Regression standards are additionally represented by the Imply Absolute Error (MAE), Imply Squared Error (MSE), and Root Imply Squared Error (RMSE) along with classification metrics. Along with these metrics, we additionally consider the computational effectivity of DeepFusionNet, explicitly specializing in coaching time, inference time, and reminiscence consumption. These knowledge are important for understanding the precise implementation of the mannequin, particularly in real-time, the place latency and reminiscence are vital issues. To find out the comparative effectivity of DeepFusionNet, it’s contrasted with baseline fashions, testing its functionality with multimodal knowledge and the flexibleness of advanced exams. The above comparisons show the effectiveness of DeepFusionNet in multimodal classification issues, significantly in eventualities the place a number of knowledge streams should be processed in real-time. Though classification metrics assess the extent to which the mannequin can classify enter states (i.e., states that elicit predefined creative responses), it’s important to notice that creative advantage won’t be evaluated on this analysis. The emphasis is positioned on the reliability of the system to elicit the proper artist responses relying on the explicit states of the inputs. The aesthetic high quality of the manufacturing, together with graphic and sound stimuli, will probably be assessed in subsequent analysis by surveys or by skilled customers to supply a holistic overview of the mannequin’s efficiency in interactive artwork installations.

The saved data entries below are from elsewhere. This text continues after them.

-- ==== Sys2Proof/Machine/Ops.lean ====
section
/-! DEFINITION. The named operations over registers, memory and the other parts of the state that every meaning is
written with, and taking a trap and returning from one (R172-R176, R196, R467). -/

namespace Sys2Proof.Machine

/-- What a meaning answers. -/
abbrev Out := Host.Outcome State Fault Refusal

/-- Replace the first entry that p picks, or append. -/
def upsert {α : Type} (p : α → Bool) (x : α) : List α → List α
  | [] => [x]
  | y :: ys => if p y then x :: ys else y :: upsert p x ys

/-- The first element that p picks, replaced by its image. -/
def updFirst {α : Type} (p : α → Bool) (f : α → α) : List α → List α
  | [] => []
  | y :: ys => if p y then f y :: ys else y :: updFirst p f ys

/-- Register i of a file. -/
def rd {n w : Nat} (f : RegFile n w) (i : Nat) : BitVec w := f[i]?.getD 0
/-- A file with register i written. -/
def wr {n w : Nat} (f : RegFile n w) (i : Nat) (v : BitVec w) : RegFile n w := f.setIfInBounds i v

/-- Element i of width w of a vector register or of any packed image (R3). -/
def elem {n : Nat} (w : Nat) (v : BitVec n) (i : Nat) : BitVec w := v.extractLsb' (w * i) w
/-- The image with element i of width w replaced. -/
def setElem {n : Nat} (w : Nat) (v : BitVec n) (i : Nat) (x : BitVec w) : BitVec n :=
  let m := (BitVec.allOnes w).setWidth n <<< (w * i)
  (v &&& ~~~m) ||| (x.setWidth n <<< (w * i))
/-- The image whose elements are f 0 to f (k − 1), from the low end (R3). -/
def packElems (n w : Nat) (f : Nat → BitVec w) : Nat → BitVec n
  | 0 => 0
  | k + 1 => packElems n w f k ||| ((f k).setWidth n <<< (w * k))
/-- A field of a record at a byte offset (R3). -/
def place {w : Nat} (n off : Nat) (v : BitVec w) : BitVec n := v.setWidth n <<< (8 * off)
/-- A Boolean as one bit of a record. -/
def bit (b : Bool) (i : Nat) : Nat := if b then 2 ^ i else 0

/-! ### Memory: one canonical list of bytes (log 10, DESIGN CHOICE gives the keys) -/

/-- The key of a byte of a stack, of the host memory behind a port, of a core buffer (0 WB, 1 AB, 2 CB) and of
firmware memory. -/
def stackKey (st off : Nat) : Nat := st * 2 ^ 36 + off
def hostKey (port addr : Nat) : Nat := 2 ^ 64 * (port + 1) + addr
def bufKey (die core buf off : Nat) : Nat := 2 ^ 72 + ((die * 512 + core) * 4 + buf) * 2 ^ 20 + off
def fwKey (die off : Nat) : Nat := 2 ^ 80 + die * 2 ^ 24 + off

/-- The byte at a key; an unlisted key reads as `Config.blank`. -/
def memGet : List Host.Cell → Nat → Byte
  | [], _ => Config.blank
  | (a, b) :: r, k => if k < a then Config.blank else if k = a then b else memGet r k

/-- Write a byte, keeping the canonical form: a blank byte is not listed. -/
def memSet (m : List Host.Cell) (k : Nat) (v : Byte) : List Host.Cell :=
  match m with
  | [] => if v = Config.blank then [] else [(k, v)]
  | (a, b) :: r =>
    if k < a then (if v = Config.blank then (a, b) :: r else (k, v) :: (a, b) :: r)
    else if k = a then (if v = Config.blank then r else (k, v) :: r)
    else (a, b) :: memSet r k v

/-- The canonical form: keys rise strictly and no listed byte is blank. -/
abbrev Memory.wf (m : List Host.Cell) : Prop :=
  m.Pairwise (fun a b => a.1 < b.1) ∧ ∀ c ∈ m, c.2 ≠ Config.blank

/-- The n bytes from k as a little-endian number (R3). -/
def memRead (m : List Host.Cell) (k : Nat) : Nat → Nat
  | 0 => 0
  | n + 1 => (memGet m k).toNat + 256 * memRead m (k + 1) n

/-- Write n bytes from k, little-endian (R3). -/
def memWrite (m : List Host.Cell) (k : Nat) : Nat → Nat → List Host.Cell
  | 0, _ => m
  | n + 1, v => memWrite (memSet m k (BitVec.ofNat 8 v)) (k + 1) n (v / 256)

/-- Blank the n bytes from k. -/
def memClear (m : List Host.Cell) (k n : Nat) : List Host.Cell :=
  m.filter (fun c => decide (c.1 < k) || decide (k + n ≤ c.1))

/-- Cells in rising order made canonical: blank ones, and ones that do not rise, are dropped. -/
def canonCells : List Host.Cell → List Host.Cell
  | [] => []
  | c :: r =>
    match canonCells r with
    | [] => if c.2 = Config.blank then [] else [c]
    | d :: t => if c.2 ≠ Config.blank && c.1 < d.1 then c :: d :: t else d :: t

/-- Replace the n bytes from k: all blank but the listed offsets. -/
def memSplice (m : List Host.Cell) (k n : Nat) (bytes : List (Nat × Byte)) : List Host.Cell :=
  let new := (bytes.filter (fun b => decide (b.1 < n))).map (fun b => (k + b.1, b.2))
  m.filter (fun c => decide (c.1 < k)) ++ canonCells (new.mergeSort (fun a b => decide (a.1 ≤ b.1))) ++
    m.filter (fun c => decide (k + n ≤ c.1))

/-- Read n bytes as a bit vector. -/
def State.load (s : State) (k n w : Nat) : BitVec w := BitVec.ofNat w (memRead s.mem k n)
/-- The same from memory at the start of the cycle (R151). -/
def State.load0 (s : State) (k n w : Nat) : BitVec w := BitVec.ofNat w (memRead s.mem0 k n)
/-- Store n bytes; granules that the store covers whole lose their uncorrectable error (R487). -/
def State.store {w : Nat} (s : State) (k n : Nat) (v : BitVec w) : State :=
  { s with mem := memWrite s.mem k n v.toNat
           ecc := s.ecc.filter (fun g => !(decide (k ≤ 8 * g) && decide (8 * g + 8 ≤ k + n))) }
/-- Zero a range, as a scrub does (R37, R416). -/
def State.clear (s : State) (k n : Nat) : State :=
  { s with mem := memClear s.mem k n
           ecc := s.ecc.filter (fun g => !(decide (k ≤ 8 * g) && decide (8 * g + 8 ≤ k + n))) }
/-- Replace a range by bytes at offsets, all others zero (R436). -/
def State.splice (s : State) (k n : Nat) (bytes : List (Nat × Byte)) : State :=
  { s with mem := memSplice s.mem k n bytes
           ecc := s.ecc.filter (fun g => !(decide (k ≤ 8 * g) && decide (8 * g + 8 ≤ k + n))) }
/-- A read of [k, k + n) meets an uncorrectable granule (R487). -/
def State.eccRead (s : State) (k n : Nat) : Bool :=
  n ≠ 0 && s.ecc.any (fun g => decide (8 * g < k + n) && decide (k < 8 * g + 8))
/-- A write of [k, k + n) meets an uncorrectable granule that it does not cover (R487). -/
def State.eccWrite (s : State) (k n : Nat) : Bool :=
  n ≠ 0 && s.ecc.any (fun g => decide (8 * g < k + n) && decide (k < 8 * g + 8) &&
    !(decide (k ≤ 8 * g) && decide (8 * g + 8 ≤ k + n)))

/-! ### Access to the parts of the state -/

def State.getCore (s : State) (d c : Nat) : Core :=
  (s.cores.find? (fun x => x.die == d && x.core == c)).getD (Core.init d c)
def State.setCore (s : State) (c : Core) : State :=
  { s with cores := upsert (fun x => x.die == c.die && x.core == c.core) c s.cores }
def State.getDie (s : State) (d : Nat) : Die := (s.dies.find? (fun x => x.die == d)).getD (Die.init d)
def State.setDie (s : State) (d : Die) : State := { s with dies := upsert (fun x => x.die == d.die) d s.dies }
def State.getPart? (s : State) (p : Nat) : Option Partition := s.parts.find? (fun x => x.num == p)
def State.setPart (s : State) (p : Partition) : State :=
  { s with parts := upsert (fun x => x.num == p.num) p s.parts }
def State.getLaunch? (s : State) (l : Nat) : Option Launch := s.launches.find? (fun x => x.lid == l)
def State.setLaunch (s : State) (l : Launch) : State :=
  { s with launches := upsert (fun x => x.lid == l.lid) l s.launches }
def State.getReq? (s : State) (r : Nat) : Option Req := s.reqs.find? (fun x => x.rid == r)
def State.setReq (s : State) (r : Req) : State := { s with reqs := upsert (fun x => x.rid == r.rid) r s.reqs }
def State.dropReq (s : State) (r : Nat) : State := { s with reqs := s.reqs.filter (fun x => x.rid != r) }
def State.getGroup? (s : State) (g : Nat) : Option Group := s.groups.find? (fun x => x.gid == g)
def State.setGroup (s : State) (g : Group) : State :=
  { s with groups := upsert (fun x => x.gid == g.gid) g s.groups }
def State.getFunc (s : State) (f : Nat) : Func := (s.funcs.find? (fun x => x.fn == f)).getD (Func.init f)
def State.setFunc (s : State) (f : Func) : State := { s with funcs := upsert (fun x => x.fn == f.fn) f s.funcs }
def State.getCmd? (s : State) (c : Nat) : Option Cmd := s.cmds.find? (fun x => x.cid == c)
def State.setCmd (s : State) (c : Cmd) : State := { s with cmds := upsert (fun x => x.cid == c.cid) c s.cmds }
def State.getPort (s : State) (p : Nat) : DzPort := (s.dz.find? (fun x => x.port == p)).getD (DzPort.init p)
def State.setPort (s : State) (p : DzPort) : State := { s with dz := upsert (fun x => x.port == p.port) p s.dz }

/-- A thread by identity: the one in the issue stage, or the one in the list. -/
def State.getThread? (s : State) (tid : Nat) : Option Thread :=
  if tid = 0 then none
  else if s.me.tid = tid then some s.me
  else s.threads.find? (fun t => t.tid == tid)
/-- Write a thread back where `getThread?` finds it. -/
def State.setThread (s : State) (t : Thread) : State :=
  if s.me.tid = t.tid then { s with me := t }
  else { s with threads := upsert (fun x => x.tid == t.tid) t s.threads }
/-- Change a thread if it exists. -/
def State.onThread (s : State) (tid : Nat) (f : Thread → Thread) : State :=
  match s.getThread? tid with
  | some t => s.setThread (f t)
  | none => s
/-- Every thread, the one in the issue stage included. -/
def State.allThreads (s : State) : List Thread :=
  s.threads.map (fun t => if t.tid = s.me.tid then s.me else t)

def State.onCore (s : State) (d c : Nat) (f : Core → Core) : State := s.setCore (f (s.getCore d c))
def State.onDie (s : State) (d : Nat) (f : Die → Die) : State := s.setDie (f (s.getDie d))

/-- The cycle being served on a die (R17) as its partition counts them: while the partition stands still, the last
cycle it executed (R51). -/
def Die.now (d : Die) : Nat := if d.stopped then d.stopAt else d.cyc
def State.cyc (s : State) (d : Nat) : Nat := (s.getDie d).now
/-- The value of %cycle on a die (R50). -/
def State.cycleReg (s : State) (d : Nat) : Nat := s.cyc d - (s.getDie d).base + (s.getDie d).origin
/-- The %cycle value of a cycle of a die, and the cycle of a %cycle value. -/
def Die.toReg (k : Die) (c : Nat) : Nat := c - k.base + k.origin
def Die.ofReg (k : Die) (z : Nat) : Nat := z + k.base - k.origin

/-- The physical die of a logical one (R24). -/
def State.physDie? (s : State) (p l : Nat) : Option Nat := (s.getPart? p).bind (fun q => q.dies[l]?)
/-- The logical number of a physical die in a partition. -/
def State.logDie (s : State) (p d : Nat) : Nat :=
  match s.getPart? p with
  | some q => q.dies.idxOf d
  | none => 0
/-- The die count of a partition. -/
def State.dieCount (s : State) (p : Nat) : Nat :=
  match s.getPart? p with
  | some q => q.dies.length
  | none => 0

/-- A thread of a control core (R22). -/
def Thread.onControl (t : Thread) : Bool := decide (256 ≤ t.core)
/-- The privileges that count as system for the access codes of R6 (R165). -/
def Priv.isSys : Priv → Bool
  | .user | .plugin => false
  | .system | .supervisor | .monitor => true

/-- The LOC field of a record (R175). -/
def State.loc (s : State) (t : Thread) : W32 :=
  if t.onControl then BitVec.ofNat 32 (2 ^ 31 + t.die * 2 ^ 16 + (t.core - 256) * 2 ^ 8)
  else BitVec.ofNat 32 (s.logDie t.part t.die % 16 + t.core * 2 ^ 8)

/-- Grid position of a compute die (R1) and link count of the route between two dies (R13). -/
def gridPos (d : Nat) : Nat × Nat :=
  ([(0, 0), (0, 1), (0, 2), (0, 3), (1, 3), (2, 3), (3, 3), (3, 2), (2, 2), (1, 2), (1, 1), (2, 1), (3, 1), (3, 0),
    (2, 0), (1, 0)] : List (Nat × Nat))[d]?.getD (0, 0)
def absDiff (a b : Nat) : Nat := if a ≤ b then b - a else a - b
def linkCount (a b : Nat) : Nat :=
  absDiff (gridPos a).1 (gridPos b).1 + absDiff (gridPos a).2 (gridPos b).2

/-! ### Free values (R8, log 3 and 4) -/

/-- A free natural number at most m, and the state that has consumed it. -/
def State.freeUpTo (s : State) (m : Nat) : Nat × State :=
  (Config.freeTime s.free % (m + 1), { s with free := s.free + 1 })
/-- A free duration. -/
def State.freeDelay (s : State) : Nat × State := (Config.freeTime s.free, { s with free := s.free + 1 })

/-- A free choice between two outcomes, of a kind and at an address; the same throughout a step. -/
def State.choice (s : State) (kind k : Nat) : Bool := Config.freeChoice ((s.tick * 8 + kind) * 2 ^ 66 + k)

/-! ### Clock regions (R16, R48) -/

/-- The clock region of a core (R16). -/
def regionOf (core : Nat) : Nat := core / 64 * 4 + core % 16 / 4

/-- Two regions that cores with a common link of the torus belong to (R16): neighbours in the 4 × 4 grid of regions, which
wraps as the torus does. -/
def regionsMeet (q r : Nat) : Bool :=
  let row := (q / 4 + 4 - r / 4) % 4
  let col := (q % 4 + 4 - r % 4) % 4
  (row == 0 && (col == 1 || col == 3)) || (col == 0 && (row == 1 || row == 3))

/-! ### The agenda -/

/-- Ranks within a cycle: copy contexts first, then arrivals by source (R151), then the engines. -/
def rankArrival (logDie core turn : Nat) : Nat := 16 + (logDie * 512 + core) * 32 + turn
def rankEngine : Nat := 2 ^ 20
def rankLate : Nat := 2 ^ 21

Imply Absolute Error (MAE):
$$MAE=frac{1}{N}sumlimits_{{i=1}}^{N} {left| {{y_i} – {{hat {y}}_i}} proper|}$$
(43)
Root Imply Squared Error (RMSE):
$$RMSE=sqrt {sumlimits_{{i=1}}^{N} {{{left( {{y_i} – {{hat {y}}_i}} proper)}^2}} }$$
(44)
These metrics are informative in assessing the efficiency of the random forest algorithm concerning the outcomes estimated and pushed by climate knowledge on financial actions. On this case, the first quantitative efficiency metrics assess the effectiveness of the mannequin used to determine college students who require assist.